**Work task:**
Using the entries that follow, write out the line containing "if n = 1 then x.keSet", the line containing "def BCore.mfcRead (x", and every line between them, exactly and nothing else.

**Provided records:**
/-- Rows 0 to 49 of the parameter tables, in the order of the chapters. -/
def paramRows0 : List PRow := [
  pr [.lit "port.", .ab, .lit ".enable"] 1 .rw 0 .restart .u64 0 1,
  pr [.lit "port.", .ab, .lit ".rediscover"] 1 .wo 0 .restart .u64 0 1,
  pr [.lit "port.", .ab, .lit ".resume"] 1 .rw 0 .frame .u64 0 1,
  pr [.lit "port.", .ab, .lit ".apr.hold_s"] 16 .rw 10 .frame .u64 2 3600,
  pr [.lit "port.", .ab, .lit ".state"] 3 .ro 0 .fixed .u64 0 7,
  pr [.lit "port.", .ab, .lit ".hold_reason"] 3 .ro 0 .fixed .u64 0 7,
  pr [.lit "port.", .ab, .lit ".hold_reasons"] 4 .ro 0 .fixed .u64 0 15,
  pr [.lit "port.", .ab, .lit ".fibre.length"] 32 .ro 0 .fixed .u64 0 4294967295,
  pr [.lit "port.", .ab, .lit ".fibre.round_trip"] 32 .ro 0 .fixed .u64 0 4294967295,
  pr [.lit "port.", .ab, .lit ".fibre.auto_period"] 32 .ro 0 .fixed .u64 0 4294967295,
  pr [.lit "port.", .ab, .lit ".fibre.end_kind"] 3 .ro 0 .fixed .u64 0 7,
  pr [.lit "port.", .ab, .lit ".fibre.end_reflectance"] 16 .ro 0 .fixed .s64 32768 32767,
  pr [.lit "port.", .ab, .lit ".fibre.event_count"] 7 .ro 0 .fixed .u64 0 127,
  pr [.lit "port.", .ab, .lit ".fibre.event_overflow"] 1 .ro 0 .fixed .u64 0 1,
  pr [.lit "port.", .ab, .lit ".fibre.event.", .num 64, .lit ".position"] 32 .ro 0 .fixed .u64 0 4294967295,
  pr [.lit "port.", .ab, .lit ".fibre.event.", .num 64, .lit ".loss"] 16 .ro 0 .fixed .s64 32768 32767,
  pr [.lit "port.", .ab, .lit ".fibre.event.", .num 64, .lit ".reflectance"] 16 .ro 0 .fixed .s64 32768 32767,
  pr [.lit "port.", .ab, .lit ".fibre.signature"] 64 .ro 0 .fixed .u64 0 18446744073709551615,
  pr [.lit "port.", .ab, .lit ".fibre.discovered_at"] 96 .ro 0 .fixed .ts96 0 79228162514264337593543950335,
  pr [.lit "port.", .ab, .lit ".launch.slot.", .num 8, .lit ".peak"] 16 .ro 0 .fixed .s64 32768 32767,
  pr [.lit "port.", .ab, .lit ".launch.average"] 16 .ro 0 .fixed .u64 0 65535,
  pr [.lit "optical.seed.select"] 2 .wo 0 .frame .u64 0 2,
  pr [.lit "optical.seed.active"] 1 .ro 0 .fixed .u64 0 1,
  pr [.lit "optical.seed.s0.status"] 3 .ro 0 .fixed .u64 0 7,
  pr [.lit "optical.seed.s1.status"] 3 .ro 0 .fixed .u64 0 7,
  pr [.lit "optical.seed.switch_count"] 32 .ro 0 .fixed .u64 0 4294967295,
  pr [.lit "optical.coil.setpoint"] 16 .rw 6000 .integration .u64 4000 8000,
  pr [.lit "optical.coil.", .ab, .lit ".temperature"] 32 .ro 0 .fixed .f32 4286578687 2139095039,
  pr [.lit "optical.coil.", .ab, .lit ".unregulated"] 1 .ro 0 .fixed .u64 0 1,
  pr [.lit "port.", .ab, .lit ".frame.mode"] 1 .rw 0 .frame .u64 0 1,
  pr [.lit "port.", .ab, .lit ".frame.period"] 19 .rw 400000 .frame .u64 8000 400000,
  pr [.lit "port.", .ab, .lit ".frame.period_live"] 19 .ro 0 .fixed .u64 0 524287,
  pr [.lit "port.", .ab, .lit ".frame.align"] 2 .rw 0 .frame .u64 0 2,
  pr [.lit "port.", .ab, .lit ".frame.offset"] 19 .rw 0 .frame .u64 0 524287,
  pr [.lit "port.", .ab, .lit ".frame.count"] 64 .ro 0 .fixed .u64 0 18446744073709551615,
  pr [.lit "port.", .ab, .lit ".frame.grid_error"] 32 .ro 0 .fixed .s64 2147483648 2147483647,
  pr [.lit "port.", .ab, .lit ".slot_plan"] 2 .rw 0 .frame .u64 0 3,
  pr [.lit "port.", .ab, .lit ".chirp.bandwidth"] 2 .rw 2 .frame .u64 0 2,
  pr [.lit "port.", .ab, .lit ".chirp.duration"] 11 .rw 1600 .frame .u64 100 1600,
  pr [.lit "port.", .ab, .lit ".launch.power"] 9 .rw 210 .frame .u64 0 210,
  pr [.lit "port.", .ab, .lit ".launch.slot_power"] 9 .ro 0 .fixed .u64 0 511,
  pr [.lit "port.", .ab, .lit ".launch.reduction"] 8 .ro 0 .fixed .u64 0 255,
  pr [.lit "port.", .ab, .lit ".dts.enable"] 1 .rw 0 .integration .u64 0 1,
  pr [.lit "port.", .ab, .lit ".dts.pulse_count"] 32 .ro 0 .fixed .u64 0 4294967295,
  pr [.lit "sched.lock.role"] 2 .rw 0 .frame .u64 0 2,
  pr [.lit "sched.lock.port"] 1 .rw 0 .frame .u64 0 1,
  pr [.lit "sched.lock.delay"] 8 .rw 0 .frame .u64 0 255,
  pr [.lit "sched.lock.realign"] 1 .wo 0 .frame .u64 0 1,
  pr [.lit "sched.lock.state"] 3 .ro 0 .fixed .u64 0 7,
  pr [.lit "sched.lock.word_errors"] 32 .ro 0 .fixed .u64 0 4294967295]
==
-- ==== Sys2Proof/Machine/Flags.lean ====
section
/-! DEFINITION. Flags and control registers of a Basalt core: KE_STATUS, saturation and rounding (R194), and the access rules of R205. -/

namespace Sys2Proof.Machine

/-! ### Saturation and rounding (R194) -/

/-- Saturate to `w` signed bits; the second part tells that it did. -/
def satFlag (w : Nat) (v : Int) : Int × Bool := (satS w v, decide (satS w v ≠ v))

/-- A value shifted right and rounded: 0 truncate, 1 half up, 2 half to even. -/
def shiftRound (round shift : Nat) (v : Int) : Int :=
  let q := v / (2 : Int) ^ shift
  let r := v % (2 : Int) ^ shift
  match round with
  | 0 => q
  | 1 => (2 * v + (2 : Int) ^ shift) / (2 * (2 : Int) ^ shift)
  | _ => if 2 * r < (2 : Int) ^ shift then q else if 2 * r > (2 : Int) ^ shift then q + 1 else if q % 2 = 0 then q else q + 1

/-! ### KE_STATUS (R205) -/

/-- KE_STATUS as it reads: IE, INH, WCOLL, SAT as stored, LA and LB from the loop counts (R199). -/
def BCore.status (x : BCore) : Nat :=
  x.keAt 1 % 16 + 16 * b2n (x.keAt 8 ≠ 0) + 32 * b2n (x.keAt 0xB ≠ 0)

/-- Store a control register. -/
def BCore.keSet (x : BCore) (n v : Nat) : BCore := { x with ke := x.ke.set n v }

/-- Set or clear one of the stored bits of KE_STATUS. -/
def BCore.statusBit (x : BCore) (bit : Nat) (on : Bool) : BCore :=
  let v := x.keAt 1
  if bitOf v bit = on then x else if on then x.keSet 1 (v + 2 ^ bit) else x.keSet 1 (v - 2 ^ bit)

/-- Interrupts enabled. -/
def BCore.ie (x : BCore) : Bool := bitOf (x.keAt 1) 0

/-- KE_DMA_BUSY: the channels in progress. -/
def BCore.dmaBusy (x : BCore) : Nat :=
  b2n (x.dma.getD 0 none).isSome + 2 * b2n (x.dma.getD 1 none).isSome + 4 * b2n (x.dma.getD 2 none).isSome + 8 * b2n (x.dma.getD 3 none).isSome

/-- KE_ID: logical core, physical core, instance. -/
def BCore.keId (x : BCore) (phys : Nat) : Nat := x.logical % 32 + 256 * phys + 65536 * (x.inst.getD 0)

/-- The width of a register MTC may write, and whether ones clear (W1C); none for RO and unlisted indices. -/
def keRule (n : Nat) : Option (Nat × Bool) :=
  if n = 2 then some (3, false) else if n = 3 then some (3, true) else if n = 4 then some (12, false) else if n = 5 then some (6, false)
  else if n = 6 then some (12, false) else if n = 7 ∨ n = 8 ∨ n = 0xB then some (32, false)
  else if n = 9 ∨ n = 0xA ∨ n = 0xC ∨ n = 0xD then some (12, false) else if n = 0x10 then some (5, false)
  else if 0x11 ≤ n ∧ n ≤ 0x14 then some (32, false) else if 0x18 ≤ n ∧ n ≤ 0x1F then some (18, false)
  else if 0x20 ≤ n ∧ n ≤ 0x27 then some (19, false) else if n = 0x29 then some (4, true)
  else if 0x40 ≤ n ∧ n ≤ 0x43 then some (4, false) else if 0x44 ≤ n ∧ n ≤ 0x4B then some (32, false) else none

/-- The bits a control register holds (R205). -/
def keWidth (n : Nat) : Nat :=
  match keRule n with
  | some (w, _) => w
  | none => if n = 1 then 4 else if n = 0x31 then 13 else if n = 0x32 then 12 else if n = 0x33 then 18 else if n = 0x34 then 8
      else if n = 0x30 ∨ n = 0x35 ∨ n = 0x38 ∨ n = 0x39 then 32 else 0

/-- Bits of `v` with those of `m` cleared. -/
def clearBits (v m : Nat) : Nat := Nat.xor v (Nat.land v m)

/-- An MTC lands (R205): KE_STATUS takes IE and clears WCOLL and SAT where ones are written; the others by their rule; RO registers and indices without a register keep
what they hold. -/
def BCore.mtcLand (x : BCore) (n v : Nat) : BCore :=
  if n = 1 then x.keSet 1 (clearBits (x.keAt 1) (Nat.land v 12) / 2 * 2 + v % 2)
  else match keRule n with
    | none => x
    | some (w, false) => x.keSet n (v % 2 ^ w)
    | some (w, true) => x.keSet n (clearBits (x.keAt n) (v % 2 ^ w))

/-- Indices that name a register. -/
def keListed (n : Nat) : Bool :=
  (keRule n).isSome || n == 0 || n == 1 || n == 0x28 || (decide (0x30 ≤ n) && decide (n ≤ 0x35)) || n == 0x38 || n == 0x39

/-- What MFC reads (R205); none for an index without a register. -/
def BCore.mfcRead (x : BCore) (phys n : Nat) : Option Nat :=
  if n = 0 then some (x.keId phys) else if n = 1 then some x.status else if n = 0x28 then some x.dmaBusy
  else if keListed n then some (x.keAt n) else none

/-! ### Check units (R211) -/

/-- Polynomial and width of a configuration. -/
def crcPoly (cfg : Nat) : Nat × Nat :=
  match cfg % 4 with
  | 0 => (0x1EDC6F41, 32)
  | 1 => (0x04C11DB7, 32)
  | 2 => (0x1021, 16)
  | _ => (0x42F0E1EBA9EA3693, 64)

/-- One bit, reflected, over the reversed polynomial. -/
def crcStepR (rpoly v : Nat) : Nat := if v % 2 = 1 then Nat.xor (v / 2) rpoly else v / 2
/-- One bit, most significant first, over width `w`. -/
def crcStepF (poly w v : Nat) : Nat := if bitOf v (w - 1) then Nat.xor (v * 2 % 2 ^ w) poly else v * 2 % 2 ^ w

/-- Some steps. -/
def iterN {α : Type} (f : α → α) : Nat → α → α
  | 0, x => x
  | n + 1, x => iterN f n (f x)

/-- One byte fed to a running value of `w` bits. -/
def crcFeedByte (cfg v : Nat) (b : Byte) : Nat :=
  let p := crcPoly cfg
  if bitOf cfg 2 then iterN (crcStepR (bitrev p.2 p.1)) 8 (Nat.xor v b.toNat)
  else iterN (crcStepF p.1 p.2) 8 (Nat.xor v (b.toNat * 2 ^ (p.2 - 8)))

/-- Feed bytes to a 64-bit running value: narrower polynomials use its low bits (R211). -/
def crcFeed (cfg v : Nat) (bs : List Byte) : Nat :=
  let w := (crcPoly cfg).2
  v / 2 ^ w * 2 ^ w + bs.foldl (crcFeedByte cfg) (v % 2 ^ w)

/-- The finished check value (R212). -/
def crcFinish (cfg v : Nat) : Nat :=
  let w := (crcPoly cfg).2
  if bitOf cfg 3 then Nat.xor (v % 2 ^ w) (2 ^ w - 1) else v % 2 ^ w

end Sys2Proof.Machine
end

**Response to this task:**
  if n = 1 then x.keSet 1 (clearBits (x.keAt 1) (Nat.land v 12) / 2 * 2 + v % 2)
  else match keRule n with
    | none => x
    | some (w, false) => x.keSet n (v % 2 ^ w)
    | some (w, true) => x.keSet n (clearBits (x.keAt n) (v % 2 ^ w))

/-- Indices that name a register. -/
def keListed (n : Nat) : Bool :=
  (keRule n).isSome || n == 0 || n == 1 || n == 0x28 || (decide (0x30 ≤ n) && decide (n ≤ 0x35)) || n == 0x38 || n == 0x39

/-- What MFC reads (R205); none for an index without a register. -/
def BCore.mfcRead (x : BCore) (phys n : Nat) : Option Nat :=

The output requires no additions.